Many members have asked about the mediation portion as the Company noted this in a recent release, this is a normal process where the mediator/ arbitrator will attempt to get the two sides to agree to an outcome, the mediation process is one where a third party will assist but can not impose. This is much like the process we went through in bargaining, where we had 4 federally appointed mediators. Your Union has been clear; arbitration is where we will end up and the company has not come forward with a wage proposal we can accept. Your Union is not willing to accept less than what our counterparts in Canada make, we are not willing to agree wages that will keep our members under the poverty line, and for this we see that arbitration is where we will end up.
As a part of our ongoing efforts to ensure that you have an educated view of what happens next, we have provided a brief primer on Interest Arbitration.
Interest arbitration is a process by which an arbitrator determines what the parties might have eventually settled for had they reached an agreement themselves. In doing so, the interest arbitrator is guided by the following principles:
Replication: the objective of fashioning an award that, to the extent possible, replicates the settlement the parties would have reached had the dispute been allowed to run its full course. In this regard, interest arbitrators look to benchmarks in the community (in our case to other major Canadian corporations and to the airline industry) and to the bargaining history between the parties.
The principle of gradualism reflects the reality that collective bargaining between mature bargaining parties, as these are, is a continuum that most often accomplishes gradual change as distinct from drastic change. It follows that absent compelling evidence, an interest arbitrator will be loath to award "breakthrough" items.

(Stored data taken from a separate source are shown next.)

-- ==== Sys2Proof/Laws/Exec.lean ====
section
/-! SUPPORT. What the meaning of each command may touch, over all commands: exec answers a next state that keeps the queue, keeps
the canonical form, and differs only in the parts and registers listed for the command. -/

namespace Sys2Proof.Machine

open Sys2Proof

/-- The place of a part in a mask. -/
def Part.bit : Part → Nat
  | .latch => 0
  | .now => 1
  | .free => 2
  | .gangs => 3
  | .pods => 4
  | .pins => 5
  | .ius => 6
  | .iuq => 7
  | .iuSetup => 8
  | .pmuSetup => 9
  | .pmus => 10
  | .waves => 11
  | .rails => 12
  | .sites => 13
  | .dies => 14
  | .segMem => 15
  | .poolMem => 16
  | .poolBad => 17
  | .capMem => 18
  | .ledgMem => 19
  | .mtpMem => 20
  | .siteMap => 21
  | .runs => 22
  | .evq => 23
  | .seqs => 24
  | .faultq => 25
  | .fences => 26
  | .pmc => 27
  | .ledgq => 28
  | .ledgAbove => 29
  | .qps => 30
  | .evrs => 31
  | .tlb => 32
  | .mmuq => 33
  | .strms => 34
  | .snaps => 35
  | .wm => 36
  | .jumps => 37
  | .d3hot => 38
  | .out => 39
  | .rr => 40
  | .lastChunk => 41
  | .time => 42
  | .ports => 43
  | .fab => 44
  | .pwr => 45
  | .sensors => 46
  | .doms => 47
  | .rst => 48
  | .safeX => 49
  | .live => 50
  | .xings => 51
  | .shadowWr => 52
  | .xwait => 53
  | .svp => 54
  | .trigs => 55
  | .jtag => 56
  | .shd => 57
  | .badSup => 58
  | .tok => 59
  | .fRestart => 60
  | .tickAcc => 61
  | .tickDie => 62
  | .wakeAsk => 63
  | .wake => 64
  | .safePin => 65
  | .safeRail => 66
  | .safeWave => 67
  | .atTick => 68

/-- A list of parts as a mask. -/
def partMask (l : List Part) : Nat := l.foldl (fun m p => m ||| 2 ^ p.bit) 0

/-- A list of registers as a mask. -/
def regMask (l : List Reg) : Nat := l.foldl (fun m r => m ||| 2 ^ r.ctorIdx) 0

theorem mask_out {α : Type} (f : α → Nat) (l : List α) (i m : Nat) (hm : m.testBit i = false) (h : ∀ a ∈ l, f a ≠ i) :
    (l.foldl (fun m a => m ||| 2 ^ f a) m).testBit i = false := by
  induction l generalizing m with
  | nil => exact hm
  | cons a t ih =>
    refine ih _ ?_ (fun b hb => h b (List.mem_cons_of_mem _ hb))
    rw [Nat.testBit_or, hm, Nat.testBit_two_pow_of_ne (h a (List.mem_cons_self ..))]
    rfl

theorem regMask_out {l : List Reg} {r : Reg} (h : r ∉ l) : (regMask l).testBit r.ctorIdx = false :=
  mask_out _ l _ 0 (Nat.zero_testBit _) (fun a ha he => h (by rw [← Reg.ctorIdx_inj he]; exact ha))

theorem Part.bit_inj {p q : Part} (h : p.bit = q.bit) : p = q := by
  have key : ∀ p : Part, Part.ofNat p.bit = p := by intro p; cases p <;> rfl
  rw [← key p, h, key q]

theorem partMask_out {l : List Part} {p : Part} (h : p ∉ l) : (partMask l).testBit p.bit = false :=
  mask_out _ l _ 0 (Nat.zero_testBit _) (fun a ha he => h (by rw [← Part.bit_inj he]; exact ha))

theorem Does.same {F R : Nat} {s t : State} (h : Does F R s t) {p : Part} (hp : F.testBit p.bit = false) : s.same t p := by
  cases p with
  | latch => exact h.latch hp
  | now => exact h.now hp
  | free => exact h.free hp
  | gangs => exact h.gangs hp
  | pods => exact h.pods hp
  | pins => exact h.pins hp
  | ius => exact h.ius hp
  | iuq => exact h.iuq hp
  | iuSetup => exact h.iuSetup hp
  | pmuSetup => exact h.pmuSetup hp
  | pmus => exact h.pmus hp
  | waves => exact h.waves hp
  | rails => exact h.rails hp
  | sites => exact h.sites hp
  | dies => exact h.dies hp
  | segMem => exact h.segMem hp
  | poolMem => exact h.poolMem hp
  | poolBad => exact h.poolBad hp
  | capMem => exact h.capMem hp
  | ledgMem => exact h.ledgMem hp
  | mtpMem => exact h.mtpMem hp
  | siteMap => exact h.siteMap hp
  | runs => exact h.runs hp
  | evq => exact h.evq hp
  | seqs => exact h.seqs hp
  | faultq => exact h.faultq hp
  | fences => exact h.fences hp
  | pmc => exact h.pmc hp
  | ledgq => exact h.ledgq hp
  | ledgAbove => exact h.ledgAbove hp
  | qps => exact h.qps hp
  | evrs => exact h.evrs hp
  | tlb => exact h.tlb hp
  | mmuq => exact h.mmuq hp
  | strms => exact h.strms hp
  | snaps => exact h.snaps hp
  | wm => exact h.wm hp
  | jumps => exact h.jumps hp
  | d3hot => exact h.d3hot hp
  | out => exact h.out hp
  | rr => exact h.rr hp
  | lastChunk => exact h.lastChunk hp
  | time => exact h.time hp
  | ports => exact h.ports hp
  | fab => exact h.fab hp
  | pwr => exact h.pwr hp
  | sensors => exact h.sensors hp
  | doms => exact h.doms hp
  | rst => exact h.rst hp
  | safeX => exact h.safeX hp
  | live => exact h.live hp
  | xings => exact h.xings hp
  | shadowWr => exact h.shadowWr hp
  | xwait => exact h.xwait hp
  | svp => exact h.svp hp
  | trigs => exact h.trigs hp
  | jtag => exact h.jtag hp
  | shd => exact h.shd hp
  | badSup => exact h.badSup hp
  | tok => exact h.tok hp
  | fRestart => exact h.fRestart hp
  | tickAcc => exact h.tickAcc hp
  | tickDie => exact h.tickDie hp
  | wakeAsk => exact h.wakeAsk hp
  | wake => exact h.wake hp
  | safePin => exact h.safePin hp
  | safeRail => exact h.safeRail hp
  | safeWave => exact h.safeWave hp
  | atTick => exact h.atTick hp

theorem DoesO.of_eq {F R G Q : Nat} {s : State} {o : Host.Outcome State Fault Refusal} (h : DoesO F R s o) (hf : F = G) (hr : R = Q) :
    DoesO G Q s o := hf ▸ hr ▸ h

The principle of demonstrated need provides a counterbalance to the principle of gradualism. It does so by establishing the basis upon which an arbitrator will award a “breakthrough” item, something they are generally reluctant to award. A party seeking a major or even a radical change must convincingly establish the need for such change, hence the term demonstrated need.
The Parties do not have control over what the arbitrator determines: the interest arbitrator decides the content of a collective agreement, and with limited exceptions, there is no possibility of judicially reviewing their decision.
Wage Increase
As per the agreement between the Parties reached on August 19, 2025, the only item advancing to interest arbitration is the unratified wage issue. The other agreed items form part of the new collective agreement.
Wages are typically among the highest priorities in each round of collective bargaining. In interest arbitration, arbitrators often evaluate wage and compensation proposals holistically, considering the full range of remuneration provided to employees.
Both internal comparators (i.e. within the same organization) and external comparators (i.e. similar positions in other companies) may be considered in the analysis. We will continue to reply on the expertise we have in costing, data analysis, legal and labour to ensure we have all the facts needed to represent our arguments and needs for solid increases, across the wage grid.
An onboard crew break is the time allocated to eat meals and/or relax during the flight.
As of June 4, 2024, due to changes to the Canada Labour Code, employees are entitled to a break of 30 minutes during every period of 5 consecutive hours of work. The break can be divided into two periods of 15 minutes. Existing standards regarding onboard breaks (e.g., when/where they can be taken) apply to these breaks.
Please note that this new legislative change will only apply to flights that do not have crew rest already provided for under the Collective Agreement.
The legislative changes allow Air Canada and Air Canada Rouge to split the breaks into two 15-minute periods if you are not able to take a 30-minute break.
This is a minimum standard, as per the Canada Labour Code, and every effort should be made to take your break, the reality being this may be a challenge due to service guidelines and staffing levels onboard.